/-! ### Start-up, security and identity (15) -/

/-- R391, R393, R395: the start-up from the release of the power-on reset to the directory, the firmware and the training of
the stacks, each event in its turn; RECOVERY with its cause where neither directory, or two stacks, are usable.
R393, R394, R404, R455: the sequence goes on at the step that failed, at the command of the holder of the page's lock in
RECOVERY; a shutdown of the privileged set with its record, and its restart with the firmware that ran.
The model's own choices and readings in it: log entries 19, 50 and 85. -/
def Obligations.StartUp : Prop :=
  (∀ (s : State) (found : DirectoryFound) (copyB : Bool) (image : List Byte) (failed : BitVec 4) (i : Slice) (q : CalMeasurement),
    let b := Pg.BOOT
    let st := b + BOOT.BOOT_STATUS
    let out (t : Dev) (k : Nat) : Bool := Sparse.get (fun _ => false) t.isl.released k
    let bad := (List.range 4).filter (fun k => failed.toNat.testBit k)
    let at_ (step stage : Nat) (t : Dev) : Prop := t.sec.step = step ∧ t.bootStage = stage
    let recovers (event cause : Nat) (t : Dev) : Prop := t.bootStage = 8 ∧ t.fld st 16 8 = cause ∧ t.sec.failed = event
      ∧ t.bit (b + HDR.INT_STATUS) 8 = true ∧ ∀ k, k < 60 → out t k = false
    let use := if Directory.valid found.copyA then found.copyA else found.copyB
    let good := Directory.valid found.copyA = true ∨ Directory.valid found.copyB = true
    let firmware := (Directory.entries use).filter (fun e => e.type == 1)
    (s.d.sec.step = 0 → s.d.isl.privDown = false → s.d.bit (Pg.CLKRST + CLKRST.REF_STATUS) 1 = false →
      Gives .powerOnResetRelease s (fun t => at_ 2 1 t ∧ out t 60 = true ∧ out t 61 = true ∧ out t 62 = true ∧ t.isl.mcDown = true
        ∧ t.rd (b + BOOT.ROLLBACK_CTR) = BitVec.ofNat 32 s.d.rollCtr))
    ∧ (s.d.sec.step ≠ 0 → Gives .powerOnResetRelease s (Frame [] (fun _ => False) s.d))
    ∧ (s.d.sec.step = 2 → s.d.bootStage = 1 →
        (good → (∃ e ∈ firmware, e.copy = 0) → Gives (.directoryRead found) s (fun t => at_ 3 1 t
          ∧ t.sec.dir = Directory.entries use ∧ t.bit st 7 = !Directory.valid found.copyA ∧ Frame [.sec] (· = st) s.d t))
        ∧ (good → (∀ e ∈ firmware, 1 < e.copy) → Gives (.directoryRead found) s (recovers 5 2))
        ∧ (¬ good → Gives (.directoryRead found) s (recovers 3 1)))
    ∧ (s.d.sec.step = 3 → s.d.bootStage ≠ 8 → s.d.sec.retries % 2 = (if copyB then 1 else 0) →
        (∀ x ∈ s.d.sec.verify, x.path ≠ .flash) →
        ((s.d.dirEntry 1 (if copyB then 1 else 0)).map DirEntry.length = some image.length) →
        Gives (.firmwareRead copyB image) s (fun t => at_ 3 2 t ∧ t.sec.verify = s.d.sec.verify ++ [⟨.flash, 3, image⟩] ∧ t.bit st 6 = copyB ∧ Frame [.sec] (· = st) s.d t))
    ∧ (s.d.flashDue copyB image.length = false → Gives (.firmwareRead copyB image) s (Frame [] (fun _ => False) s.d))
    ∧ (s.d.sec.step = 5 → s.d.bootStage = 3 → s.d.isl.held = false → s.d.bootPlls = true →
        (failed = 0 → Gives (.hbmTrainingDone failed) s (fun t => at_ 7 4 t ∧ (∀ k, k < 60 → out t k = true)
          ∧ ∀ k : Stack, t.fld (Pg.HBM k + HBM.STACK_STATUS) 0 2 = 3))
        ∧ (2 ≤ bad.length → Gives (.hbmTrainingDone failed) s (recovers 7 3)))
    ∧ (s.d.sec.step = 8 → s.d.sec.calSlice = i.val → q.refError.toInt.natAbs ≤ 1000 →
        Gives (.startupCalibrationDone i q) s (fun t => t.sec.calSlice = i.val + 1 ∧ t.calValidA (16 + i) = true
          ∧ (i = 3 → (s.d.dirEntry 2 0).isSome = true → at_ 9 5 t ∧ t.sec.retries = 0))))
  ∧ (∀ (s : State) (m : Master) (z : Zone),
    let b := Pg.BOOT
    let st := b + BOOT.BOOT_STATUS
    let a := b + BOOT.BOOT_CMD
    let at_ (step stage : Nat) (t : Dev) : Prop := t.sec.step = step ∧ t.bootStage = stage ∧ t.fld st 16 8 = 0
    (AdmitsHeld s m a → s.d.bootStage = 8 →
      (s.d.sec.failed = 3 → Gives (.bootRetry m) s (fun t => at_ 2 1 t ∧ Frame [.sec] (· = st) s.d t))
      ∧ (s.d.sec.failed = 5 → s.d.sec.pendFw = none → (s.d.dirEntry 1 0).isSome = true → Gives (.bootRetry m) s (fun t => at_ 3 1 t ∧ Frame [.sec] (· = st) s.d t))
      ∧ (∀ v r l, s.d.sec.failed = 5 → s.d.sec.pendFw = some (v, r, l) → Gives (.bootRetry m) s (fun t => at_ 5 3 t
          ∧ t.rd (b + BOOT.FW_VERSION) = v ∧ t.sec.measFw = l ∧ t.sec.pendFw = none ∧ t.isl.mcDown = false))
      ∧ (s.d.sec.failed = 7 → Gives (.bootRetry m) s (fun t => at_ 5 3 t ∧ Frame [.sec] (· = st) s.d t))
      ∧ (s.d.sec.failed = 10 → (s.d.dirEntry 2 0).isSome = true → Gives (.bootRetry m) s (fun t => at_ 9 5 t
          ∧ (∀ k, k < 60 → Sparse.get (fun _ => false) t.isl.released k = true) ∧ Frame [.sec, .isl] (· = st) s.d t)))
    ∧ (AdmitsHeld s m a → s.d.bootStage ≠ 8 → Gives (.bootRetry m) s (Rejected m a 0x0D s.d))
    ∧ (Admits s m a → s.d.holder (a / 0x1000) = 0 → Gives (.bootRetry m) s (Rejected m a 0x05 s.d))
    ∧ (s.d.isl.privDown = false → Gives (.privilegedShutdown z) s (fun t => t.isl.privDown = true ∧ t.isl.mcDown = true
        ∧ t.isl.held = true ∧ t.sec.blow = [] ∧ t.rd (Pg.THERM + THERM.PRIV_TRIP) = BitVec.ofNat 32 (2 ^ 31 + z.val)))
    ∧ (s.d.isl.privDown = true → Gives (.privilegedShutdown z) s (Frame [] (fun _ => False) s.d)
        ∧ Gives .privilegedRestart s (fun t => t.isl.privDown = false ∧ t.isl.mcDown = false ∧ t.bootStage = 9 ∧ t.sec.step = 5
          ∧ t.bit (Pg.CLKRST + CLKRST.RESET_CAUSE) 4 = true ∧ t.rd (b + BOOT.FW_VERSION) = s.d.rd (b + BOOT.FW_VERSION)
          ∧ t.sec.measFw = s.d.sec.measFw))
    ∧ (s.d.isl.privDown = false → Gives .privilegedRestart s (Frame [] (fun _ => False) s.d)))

* * *

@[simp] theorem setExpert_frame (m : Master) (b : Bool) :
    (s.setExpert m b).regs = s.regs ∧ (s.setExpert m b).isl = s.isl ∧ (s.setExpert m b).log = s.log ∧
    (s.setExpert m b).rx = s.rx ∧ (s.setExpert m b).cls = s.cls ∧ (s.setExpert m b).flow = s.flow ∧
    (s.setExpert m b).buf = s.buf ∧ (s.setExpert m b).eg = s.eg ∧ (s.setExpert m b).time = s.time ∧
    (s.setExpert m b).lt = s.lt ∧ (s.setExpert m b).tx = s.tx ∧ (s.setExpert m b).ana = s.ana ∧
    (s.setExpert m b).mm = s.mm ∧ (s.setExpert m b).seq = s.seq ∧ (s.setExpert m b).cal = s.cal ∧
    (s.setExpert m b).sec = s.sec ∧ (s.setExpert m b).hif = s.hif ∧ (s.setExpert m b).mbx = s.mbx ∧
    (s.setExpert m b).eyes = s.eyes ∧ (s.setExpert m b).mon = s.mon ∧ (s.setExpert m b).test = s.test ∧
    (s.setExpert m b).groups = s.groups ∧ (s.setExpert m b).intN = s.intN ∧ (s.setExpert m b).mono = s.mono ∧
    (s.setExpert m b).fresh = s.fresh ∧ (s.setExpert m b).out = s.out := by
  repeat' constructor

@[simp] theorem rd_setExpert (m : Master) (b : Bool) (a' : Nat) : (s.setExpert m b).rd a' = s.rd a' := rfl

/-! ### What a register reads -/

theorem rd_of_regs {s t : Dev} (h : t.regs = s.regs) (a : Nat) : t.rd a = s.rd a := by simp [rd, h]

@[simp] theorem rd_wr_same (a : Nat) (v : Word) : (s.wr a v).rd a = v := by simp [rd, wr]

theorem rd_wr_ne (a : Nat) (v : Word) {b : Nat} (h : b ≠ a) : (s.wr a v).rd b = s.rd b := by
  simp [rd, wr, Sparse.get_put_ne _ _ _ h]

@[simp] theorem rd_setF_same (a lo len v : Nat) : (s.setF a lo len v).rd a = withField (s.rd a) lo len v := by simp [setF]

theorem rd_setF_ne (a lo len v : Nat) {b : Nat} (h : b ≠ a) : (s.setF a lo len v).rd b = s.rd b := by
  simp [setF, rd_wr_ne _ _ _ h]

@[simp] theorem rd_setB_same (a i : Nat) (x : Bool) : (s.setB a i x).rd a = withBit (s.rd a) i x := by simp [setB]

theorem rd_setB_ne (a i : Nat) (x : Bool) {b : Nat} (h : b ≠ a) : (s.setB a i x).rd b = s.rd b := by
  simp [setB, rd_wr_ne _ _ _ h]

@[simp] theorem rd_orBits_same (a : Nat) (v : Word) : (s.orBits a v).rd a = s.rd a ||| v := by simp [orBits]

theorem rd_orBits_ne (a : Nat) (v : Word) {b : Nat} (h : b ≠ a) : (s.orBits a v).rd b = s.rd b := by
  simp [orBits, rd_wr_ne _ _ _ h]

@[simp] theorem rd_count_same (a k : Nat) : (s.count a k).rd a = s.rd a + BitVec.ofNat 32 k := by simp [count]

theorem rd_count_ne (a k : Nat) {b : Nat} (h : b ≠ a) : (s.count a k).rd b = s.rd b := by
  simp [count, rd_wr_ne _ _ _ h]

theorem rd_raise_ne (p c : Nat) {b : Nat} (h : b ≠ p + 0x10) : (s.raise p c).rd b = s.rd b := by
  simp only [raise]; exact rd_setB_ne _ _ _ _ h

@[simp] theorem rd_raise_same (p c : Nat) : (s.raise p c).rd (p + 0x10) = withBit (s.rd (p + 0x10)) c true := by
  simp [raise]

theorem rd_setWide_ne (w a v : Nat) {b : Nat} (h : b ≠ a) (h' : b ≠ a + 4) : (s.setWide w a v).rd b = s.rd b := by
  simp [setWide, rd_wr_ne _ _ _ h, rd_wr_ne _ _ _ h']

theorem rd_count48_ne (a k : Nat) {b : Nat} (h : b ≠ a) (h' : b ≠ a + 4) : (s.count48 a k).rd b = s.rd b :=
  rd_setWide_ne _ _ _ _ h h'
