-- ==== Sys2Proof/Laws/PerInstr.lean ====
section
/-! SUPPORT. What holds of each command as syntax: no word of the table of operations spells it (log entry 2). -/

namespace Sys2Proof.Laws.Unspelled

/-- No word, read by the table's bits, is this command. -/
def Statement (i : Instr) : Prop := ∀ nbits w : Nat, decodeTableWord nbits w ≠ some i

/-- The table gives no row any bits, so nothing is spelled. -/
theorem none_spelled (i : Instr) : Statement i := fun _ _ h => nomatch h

...

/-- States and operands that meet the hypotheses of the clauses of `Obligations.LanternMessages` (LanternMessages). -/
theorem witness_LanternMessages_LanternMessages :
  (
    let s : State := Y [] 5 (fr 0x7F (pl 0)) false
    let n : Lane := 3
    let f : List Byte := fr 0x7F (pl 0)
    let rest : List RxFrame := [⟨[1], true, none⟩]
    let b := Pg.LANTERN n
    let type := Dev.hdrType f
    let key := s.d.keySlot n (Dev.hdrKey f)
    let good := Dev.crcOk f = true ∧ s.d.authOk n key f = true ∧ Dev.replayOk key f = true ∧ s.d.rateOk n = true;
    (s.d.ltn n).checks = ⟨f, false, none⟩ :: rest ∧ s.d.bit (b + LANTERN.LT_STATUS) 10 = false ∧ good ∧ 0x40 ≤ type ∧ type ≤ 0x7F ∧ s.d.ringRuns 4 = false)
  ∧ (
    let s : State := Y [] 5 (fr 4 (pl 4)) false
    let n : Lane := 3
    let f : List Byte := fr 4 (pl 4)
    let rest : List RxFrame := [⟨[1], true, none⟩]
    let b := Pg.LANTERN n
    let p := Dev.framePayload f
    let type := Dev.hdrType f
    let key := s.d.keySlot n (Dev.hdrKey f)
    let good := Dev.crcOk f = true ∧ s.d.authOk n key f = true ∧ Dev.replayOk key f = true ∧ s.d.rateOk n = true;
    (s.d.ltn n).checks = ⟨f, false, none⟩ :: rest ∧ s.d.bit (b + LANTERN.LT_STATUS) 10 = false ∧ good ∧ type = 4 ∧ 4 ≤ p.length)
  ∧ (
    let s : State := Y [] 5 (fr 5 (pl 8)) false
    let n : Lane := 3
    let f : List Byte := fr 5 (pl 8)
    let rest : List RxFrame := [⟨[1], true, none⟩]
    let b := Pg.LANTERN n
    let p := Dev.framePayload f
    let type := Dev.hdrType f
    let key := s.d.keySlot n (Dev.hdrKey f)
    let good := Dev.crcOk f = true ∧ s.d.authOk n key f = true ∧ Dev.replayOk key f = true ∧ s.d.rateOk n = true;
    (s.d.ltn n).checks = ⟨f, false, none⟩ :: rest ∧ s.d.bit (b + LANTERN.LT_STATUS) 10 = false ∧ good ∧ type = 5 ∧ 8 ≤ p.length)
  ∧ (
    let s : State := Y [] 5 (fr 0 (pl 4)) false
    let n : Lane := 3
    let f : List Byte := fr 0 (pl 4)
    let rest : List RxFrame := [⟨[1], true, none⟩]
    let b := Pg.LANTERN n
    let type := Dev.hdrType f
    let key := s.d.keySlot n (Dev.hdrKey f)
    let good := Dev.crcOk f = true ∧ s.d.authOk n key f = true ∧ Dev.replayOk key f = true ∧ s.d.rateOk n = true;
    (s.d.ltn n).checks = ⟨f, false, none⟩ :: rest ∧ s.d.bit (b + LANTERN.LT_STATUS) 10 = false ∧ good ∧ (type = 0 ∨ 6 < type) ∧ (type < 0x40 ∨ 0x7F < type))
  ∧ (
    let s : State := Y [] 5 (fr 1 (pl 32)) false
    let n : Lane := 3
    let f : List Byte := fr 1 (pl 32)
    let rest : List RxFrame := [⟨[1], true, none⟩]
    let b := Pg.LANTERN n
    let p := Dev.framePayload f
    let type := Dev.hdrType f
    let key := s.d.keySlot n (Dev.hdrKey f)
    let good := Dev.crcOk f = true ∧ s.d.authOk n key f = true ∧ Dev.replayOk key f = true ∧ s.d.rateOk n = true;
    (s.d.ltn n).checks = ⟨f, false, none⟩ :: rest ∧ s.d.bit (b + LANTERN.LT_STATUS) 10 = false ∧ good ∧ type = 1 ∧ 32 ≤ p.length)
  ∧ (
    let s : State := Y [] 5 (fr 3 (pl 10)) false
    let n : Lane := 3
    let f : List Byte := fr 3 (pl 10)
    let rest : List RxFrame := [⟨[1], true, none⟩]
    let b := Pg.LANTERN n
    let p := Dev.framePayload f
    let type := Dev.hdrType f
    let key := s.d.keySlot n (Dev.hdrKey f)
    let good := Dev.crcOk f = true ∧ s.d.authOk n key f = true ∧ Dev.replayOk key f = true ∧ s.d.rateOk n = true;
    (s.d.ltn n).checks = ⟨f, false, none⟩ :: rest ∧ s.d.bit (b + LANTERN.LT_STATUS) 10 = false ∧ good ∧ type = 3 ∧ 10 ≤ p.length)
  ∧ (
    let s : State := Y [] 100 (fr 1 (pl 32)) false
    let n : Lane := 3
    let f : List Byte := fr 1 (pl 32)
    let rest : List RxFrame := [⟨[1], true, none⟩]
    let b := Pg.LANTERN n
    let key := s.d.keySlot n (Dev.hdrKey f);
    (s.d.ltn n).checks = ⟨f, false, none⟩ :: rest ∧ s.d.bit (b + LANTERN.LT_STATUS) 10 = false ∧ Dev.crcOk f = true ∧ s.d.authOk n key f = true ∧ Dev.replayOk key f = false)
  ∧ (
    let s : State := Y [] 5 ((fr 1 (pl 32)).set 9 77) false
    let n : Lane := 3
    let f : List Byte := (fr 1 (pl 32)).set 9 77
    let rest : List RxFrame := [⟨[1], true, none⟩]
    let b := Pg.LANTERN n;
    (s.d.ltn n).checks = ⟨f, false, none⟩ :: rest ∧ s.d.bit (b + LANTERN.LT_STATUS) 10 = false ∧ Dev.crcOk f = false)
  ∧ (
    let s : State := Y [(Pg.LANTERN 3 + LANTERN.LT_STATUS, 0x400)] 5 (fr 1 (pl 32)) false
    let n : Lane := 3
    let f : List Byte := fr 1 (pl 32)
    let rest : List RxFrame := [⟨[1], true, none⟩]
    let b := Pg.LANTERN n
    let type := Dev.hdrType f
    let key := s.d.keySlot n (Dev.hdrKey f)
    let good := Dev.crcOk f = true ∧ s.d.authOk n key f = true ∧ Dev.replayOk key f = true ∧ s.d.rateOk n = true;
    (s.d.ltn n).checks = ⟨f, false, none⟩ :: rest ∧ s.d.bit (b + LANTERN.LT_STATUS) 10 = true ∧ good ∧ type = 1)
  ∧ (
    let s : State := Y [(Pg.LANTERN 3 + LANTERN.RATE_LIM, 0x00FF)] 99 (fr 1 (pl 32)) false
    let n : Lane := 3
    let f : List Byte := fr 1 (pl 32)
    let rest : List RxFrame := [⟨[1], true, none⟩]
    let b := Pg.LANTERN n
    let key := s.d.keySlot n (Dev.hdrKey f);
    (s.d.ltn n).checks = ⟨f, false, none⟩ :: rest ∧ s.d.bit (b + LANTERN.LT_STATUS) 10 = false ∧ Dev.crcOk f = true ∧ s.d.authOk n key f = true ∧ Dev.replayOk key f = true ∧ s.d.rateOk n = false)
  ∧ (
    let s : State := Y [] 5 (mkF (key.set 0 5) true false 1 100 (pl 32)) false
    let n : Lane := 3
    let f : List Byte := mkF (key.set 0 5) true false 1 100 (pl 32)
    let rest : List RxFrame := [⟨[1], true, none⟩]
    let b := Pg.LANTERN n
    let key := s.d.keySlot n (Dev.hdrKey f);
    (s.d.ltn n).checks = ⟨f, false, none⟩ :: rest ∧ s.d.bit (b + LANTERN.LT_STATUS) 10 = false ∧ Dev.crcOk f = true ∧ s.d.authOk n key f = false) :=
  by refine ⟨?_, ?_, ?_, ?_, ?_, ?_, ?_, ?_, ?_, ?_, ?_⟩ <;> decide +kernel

Your instructions: In the entries above, find the line with "the stacks, each" and the line with "let recovers (event", then restate word for word both of them and every line between, with nothing more.

Task solution:
the stacks, each event in its turn; RECOVERY with its cause where neither directory, or two stacks, are usable.
R393, R394, R404, R455: the sequence goes on at the step that failed, at the command of the holder of the page's lock in
RECOVERY; a shutdown of the privileged set with its record, and its restart with the firmware that ran.
The model's own choices and readings in it: log entries 19, 50 and 85. -/
def Obligations.StartUp : Prop :=
  (∀ (s : State) (found : DirectoryFound) (copyB : Bool) (image : List Byte) (failed : BitVec 4) (i : Slice) (q : CalMeasurement),
    let b := Pg.BOOT
    let st := b + BOOT.BOOT_STATUS
    let out (t : Dev) (k : Nat) : Bool := Sparse.get (fun _ => false) t.isl.released k
    let bad := (List.range 4).filter (fun k => failed.toNat.testBit k)
    let at_ (step stage : Nat) (t : Dev) : Prop := t.sec.step = step ∧ t.bootStage = stage
    let recovers (event cause : Nat) (t : Dev) : Prop := t.bootStage = 8 ∧ t.fld st 16 8 = cause ∧ t.sec.failed = event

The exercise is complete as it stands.